Is a paper from OpenAI that introduces a new way to train models to understand images. The paper introduces a new model called CLIP (Contrastive Language-Image Pretraining) that is trained by contrasting images and their descriptions in natural language. Contrastive is a method that highlights the differences between two things.
The model is fed with pairs of images and texts during training. Each pair consists of an image and a correct textual description, along with several incorrect descriptions. The model's objective is to learn to identify the correct pairings among the incorrect ones.
The model is trained to map similar images and text descriptions close together in the embedding space, while pushing dissimilar pairs apart. So a picture of a cat and a text description of a cat should be close together in the embedding space.
Another usecase for CLIP is a sementic search for image retrieval. This is where we have a query and we want to find the most similar images to the query.
Two main components:
-
Image encoder This part produces image embeddings like patch embeddings from a ViT I think, like the last layer of a ViT model inference. But it does not have to use ViT and a CNN could be used as well. The embeddings can be thought of as simliar to token embeddings but there is no lookup of the id of a token in a vocabulary, instead the embeddings use the raw pixel values of the image.
-
Text encoder This part produces text embeddings from a transformer model designed for NLP.

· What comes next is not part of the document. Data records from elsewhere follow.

-- ==== Sys2Proof/Machine/Dispatch.lean ====
section
/-! DEFINITION. The dispatch of the commands: one arm per constructor, each one direct call of its meaning. -/

namespace Sys2Proof.Machine

open Sys2Proof

/-- The effect of a command on everything but the queue. -/
def exec (i : Instr) (s : State) : Host.Outcome State Fault Refusal :=
  match i with
  | .resetAssert lowNs cut => Sys2Proof.Machine.execResetAssert lowNs s cut
  | .resetRelease mirrorId => Sys2Proof.Machine.execResetRelease mirrorId s
  | .pllCoreLock => Sys2Proof.Machine.execPllCoreLock s
  | .fuseReadComplete => Sys2Proof.Machine.execFuseReadComplete s
  | .logMirrorLoadComplete badTrace badSession badRepair finds slot => Sys2Proof.Machine.execLogMirrorLoadComplete badTrace badSession badRepair s finds slot
  | .returnEraseComplete => Sys2Proof.Machine.execReturnEraseComplete s
  | .discoveryComplete sf => Sys2Proof.Machine.execDiscoveryComplete sf s
  | .pass1Complete slot words => Sys2Proof.Machine.execPass1Complete slot words s
  | .loaderWaitEnd words reached errs => Sys2Proof.Machine.execLoaderWaitEnd words s reached errs
  | .pass2Complete words errs errs2 => Sys2Proof.Machine.execPass2Complete words s errs errs2
  | .configDone k => Sys2Proof.Machine.execConfigDone k s
  | .configReload k done => Sys2Proof.Machine.execConfigReload k done s
  | .pllCoreLockLoss held => Sys2Proof.Machine.execPllCoreLockLoss held s
  | .pllCoreLockReturn cut => Sys2Proof.Machine.execPllCoreLockReturn cut s
  | .deviceFault finds cut fails => Sys2Proof.Machine.execDeviceFault finds cut s fails
  | .deviceFaultHoldEnd m => Sys2Proof.Machine.execDeviceFaultHoldEnd m s
  | .scrubRead err firsts cut => Sys2Proof.Machine.execScrubRead err s firsts cut
  | .correctionWriteback => Sys2Proof.Machine.execCorrectionWriteback s
  | .frameStart g => Sys2Proof.Machine.execFrameStart g s
  | .applyDeadline g => Sys2Proof.Machine.execApplyDeadline g s
  | .grantPoint g => Sys2Proof.Machine.execGrantPoint g s
  | .loopComputation m => Sys2Proof.Machine.execLoopComputation m s
  | .kissSearchTimeout m => Sys2Proof.Machine.execKissSearchTimeout m s
  | .carrierStart m => Sys2Proof.Machine.execCarrierStart m s
  | .commutation m => Sys2Proof.Machine.execCommutation m s
  | .sampleTick m u v w => Sys2Proof.Machine.execSampleTick m u v w s
  | .zcWindowClose m => Sys2Proof.Machine.execZcWindowClose m s
  | .align1End m => Sys2Proof.Machine.execAlign1End m s
  | .align2End m => Sys2Proof.Machine.execAlign2End m s
  | .rampTimeout m => Sys2Proof.Machine.execRampTimeout m s
  | .stabilityWindowEnd m => Sys2Proof.Machine.execStabilityWindowEnd m s
  | .backoffEnd m => Sys2Proof.Machine.execBackoffEnd m s
  | .coastEnd m => Sys2Proof.Machine.execCoastEnd m s
  | .catchTimeout m => Sys2Proof.Machine.execCatchTimeout m s
  | .reccntReset m => Sys2Proof.Machine.execReccntReset m s
  | .brakeEnd m => Sys2Proof.Machine.execBrakeEnd m s
  | .motorEnable k m v => Sys2Proof.Machine.execMotorEnable k m v s
  | .motorDisable k m v => Sys2Proof.Machine.execMotorDisable k m v s
  | .fltClear k m v => Sys2Proof.Machine.execFltClear k m v s
  | .cmdEdge m high => Sys2Proof.Machine.execCmdEdge m high s
  | .cmdLostTimeout m => Sys2Proof.Machine.execCmdLostTimeout m s
  | .hdemWrite k m v => Sys2Proof.Machine.execHdemWrite k m v s
  | .hostDemandTimeout m => Sys2Proof.Machine.execHostDemandTimeout m s
  | .hrel k m v => Sys2Proof.Machine.execHrel k m v s
  | .kissrefHiWrite k m v => Sys2Proof.Machine.execKissrefHiWrite k m v s
  | .deadTimeEnd b => Sys2Proof.Machine.execDeadTimeEnd b s
  | .blankingEnd b vds => Sys2Proof.Machine.execBlankingEnd b s vds
  | .desatDetect b vds => Sys2Proof.Machine.execDesatDetect b s vds
  | .bootstrapUvAssert b => Sys2Proof.Machine.execBootstrapUvAssert b s
  | .bootstrapUvRelease b => Sys2Proof.Machine.execBootstrapUvRelease b s
  | .gateSupplyUvAssert g => Sys2Proof.Machine.execGateSupplyUvAssert g s
  | .gateSupplyUvRelease g => Sys2Proof.Machine.execGateSupplyUvRelease g s
  | .gateReportDelivery => Sys2Proof.Machine.execGateReportDelivery s
  | .gateSupplyLoss g => Sys2Proof.Machine.execGateSupplyLoss g s
  | .gateDieReady g => Sys2Proof.Machine.execGateDieReady g s
  | .currentLimitLatch m x => Sys2Proof.Machine.execCurrentLimitLatch m s x
  | .leadingEdgeBlankingEnd m => Sys2Proof.Machine.execLeadingEdgeBlankingEnd m s
  | .hardShortLatch m x => Sys2Proof.Machine.execHardShortLatch m s x
  | .busComparatorLatch g x => Sys2Proof.Machine.execBusComparatorLatch g s x
  | .glintCheckOff k v => Sys2Proof.Machine.execGlintCheckOff k v s
  | .glintDacReadback k v => Sys2Proof.Machine.execGlintDacReadback k v s
  | .glintSwap k v => Sys2Proof.Machine.execGlintSwap k v s
  | .glintTieLow k v => Sys2Proof.Machine.execGlintTieLow k v s
  | .glintTieHigh k v => Sys2Proof.Machine.execGlintTieHigh k v s
  | .chopperFeedbackTimeout g fb => Sys2Proof.Machine.execChopperFeedbackTimeout g fb s
  | .chopperTestPulse k g v => Sys2Proof.Machine.execChopperTestPulse k g v s
  | .chopperTestPulseEnd g => Sys2Proof.Machine.execChopperTestPulseEnd g s
  | .conversionSlot p => Sys2Proof.Machine.execConversionSlot p s
  | .sampleEntry p raw => Sys2Proof.Machine.execSampleEntry p raw s
  | .accumulatorClose p a => Sys2Proof.Machine.execAccumulatorClose p a s
  | .syncTick p => Sys2Proof.Machine.execSyncTick p s
  | .idleEntryEnd p => Sys2Proof.Machine.execIdleEntryEnd p s
  | .sliceWake p => Sys2Proof.Machine.execSliceWake p s
  | .sequencerRun k p v => Sys2Proof.Machine.execSequencerRun k p v s
  | .sequencerStop k p v => Sys2Proof.Machine.execSequencerStop k p v s
  | .urgentRequest k p v => Sys2Proof.Machine.execUrgentRequest k p v s
  | .coefficientUpdate p => Sys2Proof.Machine.execCoefficientUpdate p s
  | .trackerRestart k p t v => Sys2Proof.Machine.execTrackerRestart k p t v s
  | .pllPrismLockLoss => Sys2Proof.Machine.execPllPrismLockLoss s
  | .pllPrismLockReturn => Sys2Proof.Machine.execPllPrismLockReturn s
  | .feedbackEdge f ball bHigh => Sys2Proof.Machine.execFeedbackEdge f ball bHigh s
  | .glitch f => Sys2Proof.Machine.execGlitch f s
  | .speedDecay f => Sys2Proof.Machine.execSpeedDecay f s
  | .zeroSpeedTimeout f => Sys2Proof.Machine.execZeroSpeedTimeout f s
  | .positionSeed k f v => Sys2Proof.Machine.execPositionSeed k f v s
  | .absCheckRequest k f v => Sys2Proof.Machine.execAbsCheckRequest k f v s
  | .absCheckPeriod f => Sys2Proof.Machine.execAbsCheckPeriod f s
  | .absTransferComplete f ready word parity => Sys2Proof.Machine.execAbsTransferComplete f ready word parity s
  | .leaveFallback k f v => Sys2Proof.Machine.execLeaveFallback k f v s
  | .distOutEnable k v => Sys2Proof.Machine.execDistOutEnable k v s
  | .distPulseEnd => Sys2Proof.Machine.execDistPulseEnd s
  | .distGapEnd => Sys2Proof.Machine.execDistGapEnd s
  | .traceTick => Sys2Proof.Machine.execTraceTick s
  | .traceRecordCommit => Sys2Proof.Machine.execTraceRecordCommit s
  | .hostFedWrite k t v => Sys2Proof.Machine.execHostFedWrite k t v s
  | .traceChannelEnable k t v => Sys2Proof.Machine.execTraceChannelEnable k t v s
  | .traceChannelDisable k t v => Sys2Proof.Machine.execTraceChannelDisable k t v s
  | .traceChannelConfig k t reg v => Sys2Proof.Machine.execTraceChannelConfig k t reg v s
  | .traceMark k v => Sys2Proof.Machine.execTraceMark k v s
  | .traceStoreEmpty k v => Sys2Proof.Machine.execTraceStoreEmpty k v s
  | .traceStoreRead k a errs => Sys2Proof.Machine.execTraceStoreRead k a errs s
  | .wheelPulse k => Sys2Proof.Machine.execWheelPulse k s
  | .umbraConversion code => Sys2Proof.Machine.execUmbraConversion code s
  | .still => Sys2Proof.Machine.execStill s
  | .distanceRecordHour => Sys2Proof.Machine.execDistanceRecordHour s
  | .umbraCouplingQualify level => Sys2Proof.Machine.execUmbraCouplingQualify level s
  | .sealOpen => Sys2Proof.Machine.execSealOpen s
  | .sealClose => Sys2Proof.Machine.execSealClose s
  | .utimeSecond => Sys2Proof.Machine.execUtimeSecond s
  | .rtcStop => Sys2Proof.Machine.execRtcStop s
  | .umbraStart bistOk errs => Sys2Proof.Machine.execUmbraStart bistOk s errs
  | .umbraSupplyLoss torn set => Sys2Proof.Machine.execUmbraSupplyLoss s torn set
  | .status crc op => Sys2Proof.Machine.execStatus crc s op
  | .readSlot area index crc errs => Sys2Proof.Machine.execReadSlot area index crc s errs
  | .readParam addr count crc errs => Sys2Proof.Machine.execReadParam addr count crc s errs
  | .writeParam addr count ws crc => Sys2Proof.Machine.execWriteParam addr count ws crc s
  | .weigh crc => Sys2Proof.Machine.execWeigh crc s
  | .setTime t crc => Sys2Proof.Machine.execSetTime t crc s
  | .key ku id crc => Sys2Proof.Machine.execKey ku id crc s
  | .distRec crc => Sys2Proof.Machine.execDistRec crc s
  | .mailboxUpdate => Sys2Proof.Machine.execMailboxUpdate s
  | .mailboxStale => Sys2Proof.Machine.execMailboxStale s
  | .couplingSessionOpen qualified => Sys2Proof.Machine.execCouplingSessionOpen s qualified
  | .couplingSessionClose qualified => Sys2Proof.Machine.execCouplingSessionClose s qualified
  | .pendingCouplingApply => Sys2Proof.Machine.execPendingCouplingApply s
  | .queueRunStart k v => Sys2Proof.Machine.execQueueRunStart k v s
  | .queueEntryComplete bytes => Sys2Proof.Machine.execQueueEntryComplete bytes s
  | .queueAbort k v => Sys2Proof.Machine.execQueueAbort k v s
  | .rawSelect k v => Sys2Proof.Machine.execRawSelect k v s
  | .windowRead k a err => Sys2Proof.Machine.execWindowRead k a s err
  | .lineFillComplete bytes => Sys2Proof.Machine.execLineFillComplete bytes s
  | .windowTimeout => Sys2Proof.Machine.execWindowTimeout s
  | .flashMasterStart highFor => Sys2Proof.Machine.execFlashMasterStart s highFor
  | .multiMasterFault => Sys2Proof.Machine.execMultiMasterFault s
  | .read k a n late c1 flips rise fault => Sys2Proof.Machine.execRead k a n late c1 s flips rise fault
  | .write k a ws c1 c2 flips rise fault => Sys2Proof.Machine.execWrite k a ws c1 c2 s flips rise fault
  | .page k a w c1 c2 more rise fault => Sys2Proof.Machine.execPage k a w c1 c2 s more rise fault
  | .nop k c1 a rise more => Sys2Proof.Machine.execNop k c1 s a rise more
  | .getpage k c1 rise => Sys2Proof.Machine.execGetpage k c1 s rise
  | .lanereset k => Sys2Proof.Machine.execLanereset k s
  | .hostFramingFault k point c1Wrong => Sys2Proof.Machine.execHostFramingFault k point s c1Wrong
  | .doorbellRing k v => Sys2Proof.Machine.execDoorbellRing k v s
  | .mirrorFrameSend => Sys2Proof.Machine.execMirrorFrameSend s
  | .mirrorFrameReceive bytes codeOk alignOk flips => Sys2Proof.Machine.execMirrorFrameReceive bytes codeOk alignOk s flips
  | .linkDown => Sys2Proof.Machine.execLinkDown s
  | .partnerRequest k v => Sys2Proof.Machine.execPartnerRequest k v s
  | .partnerRequestTimeout => Sys2Proof.Machine.execPartnerRequestTimeout s
  | .rerateHoldExpiry => Sys2Proof.Machine.execRerateHoldExpiry s
  | .oneSecondTick => Sys2Proof.Machine.execOneSecondTick s
  | .pendClear k host q v => Sys2Proof.Machine.execPendClear k host q v s
  | .rearmPulseEnd k => Sys2Proof.Machine.execRearmPulseEnd k s
  | .thermalReadingPeriod => Sys2Proof.Machine.execThermalReadingPeriod s
  | .thermalReadRequest k v => Sys2Proof.Machine.execThermalReadRequest k v s
  | .thermalShutdownAssert sen => Sys2Proof.Machine.execThermalShutdownAssert sen s
  | .thermalShutdownRelease sen => Sys2Proof.Machine.execThermalShutdownRelease sen s
  | .powerRequestWrite k v => Sys2Proof.Machine.execPowerRequestWrite k v s
  | .domainSwitchOn n => Sys2Proof.Machine.execDomainSwitchOn n s
  | .domainReady n => Sys2Proof.Machine.execDomainReady n s
  | .lcManufacture k => Sys2Proof.Machine.execLcManufacture k s
  | .lcField k => Sys2Proof.Machine.execLcField k s
  | .lcService k => Sys2Proof.Machine.execLcService k s
  | .lcReturn k => Sys2Proof.Machine.execLcReturn k s
  | .fuseProgramComplete => Sys2Proof.Machine.execFuseProgramComplete s
  | .keyProgram k which v => Sys2Proof.Machine.execKeyProgram k which v s
  | .challengeDraw k => Sys2Proof.Machine.execChallengeDraw k s
  | .challengeLapse => Sys2Proof.Machine.execChallengeLapse s
  | .bistStart k v => Sys2Proof.Machine.execBistStart k v s
  | .bistAbort k v fails => Sys2Proof.Machine.execBistAbort k v s fails
  | .bistComplete fails ended => Sys2Proof.Machine.execBistComplete fails s ended
  | .repair k v => Sys2Proof.Machine.execRepair k v s
  | .tapReset => Sys2Proof.Machine.execTapReset s
  | .extest pins => Sys2Proof.Machine.execExtest s pins
  | .samplePreload pins preload => Sys2Proof.Machine.execSamplePreload s pins preload
  | .idcode => Sys2Proof.Machine.execIdcode s
  | .bypass code => Sys2Proof.Machine.execBypass s code
  | .grpstart k v => Sys2Proof.Machine.execGrpstart k v s
  | .grpRunSet k g v => Sys2Proof.Machine.execGrpRunSet k g v s
  | .grpRunClear k g v => Sys2Proof.Machine.execGrpRunClear k g v s
  | .lowWordLatchRead k a err => Sys2Proof.Machine.execLowWordLatchRead k a s err
  | .readClear k a err => Sys2Proof.Machine.execReadClear k a s err
  | .w1cWrite k a v err => Sys2Proof.Machine.execW1cWrite k a v s err
  | .registerWrite k a v err => Sys2Proof.Machine.execRegisterWrite k a v s err
  | .pwmEdge m => Sys2Proof.Machine.execPwmEdge m s
  | .phaseComparatorLatch m ph x => Sys2Proof.Machine.execPhaseComparatorLatch m ph s x
  | .gateSupplyReturn g => Sys2Proof.Machine.execGateSupplyReturn g s
  | .feedbackCopyWhileStopped f => Sys2Proof.Machine.execFeedbackCopyWhileStopped f s

end Sys2Proof.Machine
end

During training, CLIP learns to align the embeddings from the image encoder with the embeddings from the text encoder.
The process involves calculating embeddings (vector representations) for both the images and the text descriptions. The model is trained to minimize the distance between embeddings of correct image-text pairs while maximizing the distance between embeddings of incorrect pairs. This is known as a contrastive loss function, specifically designed to handle such tasks.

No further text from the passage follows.